Ein Zauberinstrument nennt sich hier Gruppenintelligenz oder Kollektivintelligenz. Sie lässt sich zudem über Art und Weise der Kultur des Sprechens, die Sprechkultur optimieren. Info

Aufbau und funktionieren dieser Gruppen, Think Tanks oder Denkfabriken können verschiedenartig sein. Wollen wir maximale Leistungsfähigkeit so müssen wir unsere Gruppen dahingehend trainieren. Die Erkenntnisse hierzu sind funktionell anwendbar/durchführbar.

Die Eckpfeiler: 

Durch Personen dominierte Gruppen erbringen keine optimalen Resultate. Gruppen mit sensiblem Gefühl und Gespür für Sprechkultur sind überlegen.  Weniger hohe Einzelintelligenzen sondern gesamtemotionale Fähigkeiten der Gruppen im Dialog ergeben Resultate. Dabei kommen Frauen ins Spiel weil ihre emotionale Intelligenz in aller Regel die der Männer übersteigt. Ein Aspekt ist das zu Worte kommen  lassen ( weil beispielsweise leise, unsicher.. ) unkonventioneller Möglichkeiten wie weiterdenken dergleichen.  Diese Arbeitsgruppen sollten 50% oder mehr Frauenanteil aufweisen.

Bei Zusammenkünften zur Einrichtung und Aktivierung der Gruppen lässt sich eine Reihe von Fragen klären welche auch die Gruppen selbst über die Zeit ihres Einsatzes nicht aus dem Auge verlieren sollten. Diese lassen sich  über Sprechkultur klären wie bewahren. Einige wenige hiervon:

a) Welche Faktoren stellen die Arbeitskraft der Gruppen längerfristig sicher? Daraus schließt sich ebenso der Aufbau weiterer Leistungsfähigkeiten (Gruppen).

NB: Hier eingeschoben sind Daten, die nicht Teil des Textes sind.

/-- A fire instant is gated (R226): it is later than a falling edge of FIRE_EN minus 1 UI, and FIRE_EN has not risen before it, or has
risen for later pages only. -/
def instantGated (s : State) (b start x : Nat) : Bool :=
  let bar := s.bar b
  let after (fell : Time) : Bool := decide (165 * fell < x + 2 ^ 20)
  (!bar.fireEn && after bar.fellAt)
    || bar.lows.any (fun l => after l.1 && (decide (x < 165 * l.2) || decide (start < bar.releaseBoundary)))

/-- Lines of a slot, by their due ticks, whose fire instants lie in the frame that the latest tick ends, and were gated. -/
def gatedLines (s : State) (p : PagePos) (b sl : Nat) : List Nat :=
  let w := s.web.webPos
  let first := p.start + s.coarse b sl
  let h := s.held b sl
  let began := match s.web.history.find? (fun x => decide (x.1 + 1 = w)) with
    | some x => x.2.1
    | none => 0
  (distinct ([1, 2, 3, 4].flatMap (fun i => [w - i, w - h - i]))).filter (fun t => decide (first ≤ t ∧ t < first + p.length)
    && (match fireInstant s p b sl t with
      | some x => decide (165 * began ≤ x ∧ x < 165 * s.web.tickTime) && instantGated s b p.start x
      | none => false))

/-- A gated line is counted and marks its page, and what it was to feed is disturbed; run enable deasserted, RUN_STOP NOW or FAULT has cut
the page short (R75, R226). -/
def noteGated (p : PagePos) (b sl t : Nat) (s : State) : State :=
  let cut := !runEnabled s
  disturbLine b sl p.start (t - p.start - s.coarse b sl)
    ((s.count (barCounter b 3)).updPage p.start (fun p => if cut then (p.flag 5).flag 3 else p.flag 5))

/-- Lines of a page that have been gated. -/
def gatePage (s : State) (p : PagePos) : State :=
  if p.blank then s
  else (ppBars (s.bank p.bank).image p.pageProg).foldl (fun s b =>
    (s.fittedSlots b).foldl (fun s sl => (gatedLines s p b sl).foldl (fun s t => noteGated p b sl t s) s) s) s

/-- A new frame: no cue of it has issued yet, and the print path drops what it no longer needs: slot lines past their due tick, and lines
that every slot has mapped. -/
def cleanPath (s : State) : State :=
  s.withPath { s.path with
    issued := []
    staging := s.path.staging.filter (fun l => decide (s.web.webPos ≤ l.due))
    lines := s.path.lines.filter (fun l => decide (s.web.webPos ≤ l.page + l.line + coarseMax s l.bar)) }

/-- The frame that has begun is remembered for the camera lines of R253, which reach back at most 1 ms. -/
def noteFrame (s : State) : State :=
  s.withWeb { s.web with history := ((s.web.webPos, s.web.tickTime, s.web.period) :: s.web.history).take 256 }

/-- A tick: web position, time, E, the period of the new frame. A period update of the frame that ends has been applied. -/
def advance (s : State) : State :=
  let s := applyUpdates s
  let p := s.web.period
  let s := s.atBase (s.web.tickTime + p)
  let s := s.withWeb { s.web with webPos := s.web.webPos + 1, tickTime := s.web.tickTime + p }
  noteFrame (checkSpeed (framePeriod (addLength s p)))

/-- LINE_CLOCK_TICK (R73, R230, R231): the next tick, `pipe` PIPE cycles after the one before. -/
def execLineClockTick (pipe : Nat) (s : State) : Result :=
  if !s.web.running then .next s
  else
    let s := endSnapshots true (advance s)
    let s := if pipe + 2 < imgLMin s.activeImage ∧ s.dev ≠ .fault then
        (s.report 0x100A (logKey none none none none) 0 []).enterFault .shortFrame
      else s
    let s := s.settleGates
    let s := s.run.pages.foldl gatePage s
    .next (drainCheck (sendMarks (cleanPath (decideWithdrawals s))))

/-! ## Fences (R83, R84, R412) -/

/-- The position a fence is of: one already fixed, or the next. -/
def fencePos (s : State) (start : Nat) : Option PagePos :=
  match s.pageAt start with
  | some p => some p
  | none => match nextPos s with
    | some p => if p.start = start then some p else none
    | none => none

/-- Put a position among those fixed. -/
def fixPage (p : PagePos) (s : State) : State :=
  if (s.pageAt p.start).isSome then s.updPage p.start (fun _ => p) else s.withRun { s.run with pages := s.run.pages ++ [p] }

/-- The latest descriptor resolved for the same page program of the same bank (log 29). -/
def lastDescriptor (s : State) (p : PagePos) : Option Nat :=
  ((s.run.pages.filter (fun q => q.resolved && decide (q.bank = p.bank ∧ q.pageProg = p.pageProg) && q.descriptor.isSome)).getLast?.map
    (fun q => q.descriptor)).join

/-- The policy applied to a missed fence: SLIP becomes STOP where the next position has a different page program. At the last position of
the sequence, which has no next one, SLIP stays SLIP (DESIGN CHOICE, log 85). -/
def appliedPolicy (s : State) (p : PagePos) : Nat :=
  if s.fencePolicy = 0 then
    match following s p with
    | some q => if q.pageProg = p.pageProg ∧ q.bank = p.bank then 0 else 2
    | none => 0
  else s.fencePolicy

/-- A follower asks the lead to end the run at a boundary (R412). -/
def requestStop (b : Nat) (s : State) : State :=
  s.withNet { s.net with lead := { s.net.lead with stopReq := some (match s.net.lead.stopReq with
    | some x => min x b
    | none => b) } }

/-- Nothing begins at the latest boundary, or what it has placed is taken back: the run ends there (R83, R91, R95). -/
def runEnds (s : State) : State :=
  let s := s.withRun { s.run with stop := match s.run.stop with
    | .none => .atBoundary s.web.webPos
    | x => x }
  let s := if s.dev = .run then s.enter .drain else s
  match s.run.pages.getLast? with
  | none => s
  | some p => saveRecord { p with start := p.endPos, pageIndex := p.nextIndex, repeatNo := p.repeatNo + 1 } s.web.tickTime s.web.period s

/-- The fence of a position is missed. -/
def missFence (p : PagePos) (s : State) : State :=
  let pol := appliedPolicy s p
  let s := ((s.count 2).raise 5).report 0x1002 (logKey none none none none) 0
    (leBytes 4 p.jobId ++ leBytes 4 p.pageIndex ++ leBytes 8 p.start ++ leBytes 1 pol)
  let p := p.flag 0
  match pol with
  | 0 =>
    let q := { p.flag 2 with resolved := true, blank := true }
    let s := fixPage q s
    if p.placed then s.withRun { s.run with pageIndex := q.nextIndex } else s
  | 1 =>
    let d := lastDescriptor s p
    let q := match d with
      | some d => resolvePage s d p
      | none => p
    fixPage { q.flag 1 with resolved := true, baseOnly := true, descriptor := d } s
  | _ =>
    if s.net.lead.role = .follower then
      requestStop p.start (fixPage { p.flag 3 with resolved := true, blank := true } s)
    else
      let s := s.withRun { s.run with stop := .atBoundary p.start }
      let s := s.withNet { s.net with lead := { s.net.lead with
        stopAt := if s.net.lead.role = .lead then some p.start else s.net.lead.stopAt } }
      let s := s.withRun { s.run with pages := s.run.pages.filter (fun q => (q.placed && !p.placed) || decide (q.start < p.start)) }
      if p.placed then runEnds s else s

/-- A follower that has asked for a stop leaves every position from there on blank (R412). -/
def afterRequest (s : State) (p : PagePos) : Bool :=
  match s.net.lead.stopReq with
  | some b => decide (b ≤ p.start)
  | none => false

/-- Resolve a position at its fence. A descriptor with a poisoned burst counts as not ready (R304). -/
def resolveFence (p : PagePos) (errs : List (Nat × ReadErr)) (s : State) : State :=
  if afterRequest s p then fixPage { (p.flag 0).flag 3 with resolved := true, blank := true } s
  else match readyFor s p.jobId p.pageIndex with
    | none => missFence p s
    | some r =>
      let met := meetBursts errs s
      if met.devPoisoned (4096 * r.descriptor) 272 then missFence p (if s.devPoisoned (4096 * r.descriptor) 272 then met.count 21 else met)
      else fixPage (resolvePage met r.descriptor p) met

/-- FENCE (R83, R304): the fence of the position that begins at `start`; `errs` are the bursts in which its reads met errors. -/
def execFence (start : Nat) (errs : List (Nat × ReadErr)) (s : State) : Result :=
  match fencePos s start with
  | none => .next s
  | some p =>
    if s.web.running ∧ (s.dev = .run ∨ s.dev = .drain) ∧ !p.resolved ∧ p.fence s ≤ s.web.webPos then
      .next (drainCheck (mirrorReady (resolveFence p errs s)))
    else .next s

/-! ## Page boundaries (R79, R90, R91, R93) -/

/-- Commits of a boundary: gate releases take effect and leave the list, and so do table commits, whose bank has been chosen. -/
def takeCommits (b : Nat) (s : State) : State :=
  let due := s.run.commits.filter (fun c => decide (c.boundary = b))
  let s := s.withRun { s.run with commits := s.run.commits.filter (fun c => decide (c.boundary ≠ b)) }
  due.foldl (fun s c => if c.classes = 0 then releaseBars (some b) c.barMask s else s) s

/-- The run ends at boundary b, or before. -/
def endsBy (s : State) (b : Nat) : Bool :=
  match s.run.stop with
  | .none => false
  | .atBoundary x => decide (x ≤ b)
  | .now _ => true

/-- The activation moves to the next page boundary; without one it waits for IDLE (R93). -/
def deferActivation (a : Activation) (b : Nat) (s : State) : State :=
  let m := (s.bank s.spare).image
  let s := s.report 0x1005 (logKey none none none none) 0 (leBytes 8 s.web.period ++ leBytes 8 (imgPMin m) ++ leBytes 8 (imgPMax m))
  let s := s.withRun { s.run with activation := none, pages := s.run.pages.filter (fun p => p.placed || decide (p.start < b)) }
  s.withRun { s.run with activation := some { a with boundary := match nextPos s with
    | some p => p.endPos
    | none => 0 } }

/-- The new image becomes active at boundary b and places its first page there (R90). -/
def applyActivation (a : Activation) (b : Nat) (s : State) : State :=
  let k := s.spare
  let pages := s.run.pages.filter (fun p => decide (p.start < b ∨ p.bank = k))
  let s := (s.withRun { s.run with activation := none, jobId := a.jobId, firstPage := a.first, pages := pages,
                                   oldBankBusy := pages.any (fun p => !p.done && decide (p.bank ≠ k)) }).swapBanks.faultOnPoison
  if (s.pageAt b).isSome then s else fixPage (makePos s k 0 0 b a.first a.jobId) s

/-- The activation at a boundary: put off to the next one while the period lies outside the new image's range (R93). Where the run ends
there it takes effect in IDLE. -/
def takeActivation (b : Nat) (s : State) : State :=
  match s.run.activation with
  | none => s
  | some a =>
    if a.boundary ≠ b ∨ endsBy s b then s
    else
      let m := (s.bank s.spare).image
      if s.web.period < imgPMin m ∨ imgPMax m < s.web.period then deferActivation a b s else applyActivation a b s

/-- A field of the bank that a page uses as the print path reads it: a fixed value where its word is poisoned (R149, R158). -/
def State.liveNum (s : State) (cls bar start off w fixed : Nat) : Nat :=
  let t := s.table cls bar
  let k := t.bankFor start
  if t.poisoned k off w then fixed else t.num cls k off w

/-- RAMP of ZONE_GAIN for a page: from the latch once the stage has begun the page or a later one. -/
def rampMode (s : State) (b page : Nat) : Nat :=
  match (s.latch 1 b).page with
  | none => s.liveNum 1 b page 0 2 0
  | some q => if page ≤ q then s.headerNum 1 b page 0 2 else s.liveNum 1 b page 0 2 0

/-- The zone gain that a ramp gives zone z at ramp position k (R139). -/
def rampGain (s : State) (b : Nat) (r : Ramp) (z k : Nat) : Nat :=
  let target := s.liveNum 1 b r.page (16 + 2 * z) 2 0x8000
  let start := tget (fun _ => 0x8000) r.start z
  if rampMode s b r.page = 0 then target
  else ((start : Int) + ((target : Int) - start) * (min k 4096 : Nat) / 4096).toNat

/-- The ramp position that the ramp of a page has come to at the page that begins at `start`: one step for each image line between. -/
def rampReached (s : State) (r : Ramp) (start : Nat) : Nat :=
  (s.run.pages.filter (fun q => decide (r.page < q.start ∧ q.start < start))).foldl (fun n q => n + q.length) (r.k0 + r.lines)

b) Was ist je nach voranschreiten unserer Zeit sinnvoll sekundär oder primär einzustufen; worauf richten wir jeweils zunächst unser Augenmerk? 

 Hohe Leistungsfähigkeit der Gruppen ist durch stete Wahrung der Grundsätze “Best möglicher Gruppenintelligenz“ garantiert und lässt hierdurch keinen unverhältnismäßigen Eigennutz zu.  

Gruppenarbeit 

Scheitert oder schleift eine sensible Wahrung dieser Grundsätze zur Gruppenintelligenz so wird die Gruppe vor Ziel sich auflösen oder instrumentalisieren lassen. Somit will gesagt werden dass gewisse Entwicklungsstadien in Personen sich noch nicht eignen um in Gruppen sinnvoll zu wirken. Welche dies sein werden wird die Gruppe nach gewisser Zeit spüren und die Person(en) in der Gruppe konkret daraufhin ansprechen. - Dabei essentiell wichtig sind die Grundsätze wie Diskursethik zur Gruppenintelligenz. Sie dürfen nie außer Acht gelassen werden. ( Handzettel, Tafel, Poster oder ähnliches   in / an  den Orten / Räumlichkeiten )

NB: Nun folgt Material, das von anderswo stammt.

/-- SUPPLY_DROP (R468): a rail below its threshold for 2 µs or more acts as POR_N. -/
def execSupplyDrop (rail millivolts held t : Nat) (s : State) : Result :=
  let s := s.at t
  .next (if !railLow rail millivolts ∨ held < 2 * usT then s
    else
      let s := s.doReset .porN false .held
      s.withBoot { s.boot with supplyBad := true })

/-- RESET_N (R467, R469): accepted when it has stayed low for two always-on cycles; with POR_N low or a rail out the reset stays cold. -/
def execResetN (held t : Nat) (s : State) : Result :=
  let s := s.at t
  .next (if held < 2 * alwaysOnCycle then s
    else
      let s := if s.boot.porLow ∨ s.boot.supplyBad then s else s.doReset .resetN true .held
      s.withBoot { s.boot with resetLow := true })

/-- WATCHDOG_EXPIRY (R25, R363): one of the four cores has not fed the watchdog for 100 ms. `fed` is when it last did. -/
def execWatchdogExpiry (core fed t : Nat) (s : State) : Result :=
  let s := s.at t
  if 3 < core then .next s
  else
    let last := max fed (nget s.boot.wdogFed core)
    let s := s.withBoot { s.boot with wdogFed := nput s.boot.wdogFed core last }
    .next (if s.boot.path ∈ [.up, .booting, .record] ∧ last + 100 * msT ≤ s.clk.elapsed then s.doReset .watchdog true .booting else s)

/-- FATAL_ERROR (R367, R447). A refresh overrun is met when a rank owes more than 8 refreshes (R294). -/
def execFatalError (cause : FatalCause) (t : Nat) (s : State) : Result :=
  let s := s.at t
  .next (if cause = .refreshOverrun ∧ !anyOverrun s then s else s.fatal cause)

/-- The clock domains that a lost PLL leaves without a clock cannot put DRAM to sleep (R475). -/
def clocksGone (s : State) : Bool := decide (Pll.time ∈ s.boot.pllLost)

/-- FATAL_RECORD_WRITTEN (R367, R448): the record stands in MRAM, or 10 ms have passed without it; the reset follows. -/
def execFatalRecordWritten (complete : Bool) (t : Nat) (s : State) : Result :=
  let s := s.at t
  match s.boot.fatal with
  | none => .next s
  | some c =>
    if s.boot.path ≠ .record ∨ (!complete ∧ s.clk.elapsed < s.boot.fatalAt + 10 * msT) then .next s
    else
      let s := if complete then s.withLog { s.log with fatalRecords := (s.boot.fatalRec :: s.log.fatalRecords).take 16 }
        else s.withBoot { s.boot with recordLost := true }
      .next (s.doReset .fatal (decide (c ≠ .refreshOverrun) && !clocksGone s) .booting)

def resetBody (kind : Nat) (s : State) : State × Answer :=
  if 1 < kind then (s, refuse stBadParam) else (s.withBoot { s.boot with resetReq := some kind }, refuse stOk)

/-- DEVICE_RESET (R366): the reply is written, then the reset follows. -/
def execDeviceReset (h : Hdr) (kind : Nat) (s : State) : Result :=
  let s := hostCmd (.deviceReset (unstarted h) kind) h (cmdOf 0x0120 0) (resetBody kind) s
  .next (match s.boot.resetReq with
    | none => s
    | some k => s.doReset .deviceReset (decide (k = 0)) .booting)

Gruppenerhalt und Zielwahrung bei stark werdenden Gruppen:

Ausschluss störender Tendenzen lässt sich durch Mehrheitsfindung realisieren. Hierüber sollte & muss mit allen Beteiligten Austausch stattfinden damit ein sich gegenseitiges Verstehen ausbilden kann, ansonsten erschaffen wir keine Basisführung.  Eine Firma welche lösungsorientierte Gruppen initiiert hat es einfacher. Hier fand bereits im Vorfeld eine Auswahl geeigneter Personen statt. Wenn es um Basis Demokratie geht muss die Basis diese Aufgabe übernehmen.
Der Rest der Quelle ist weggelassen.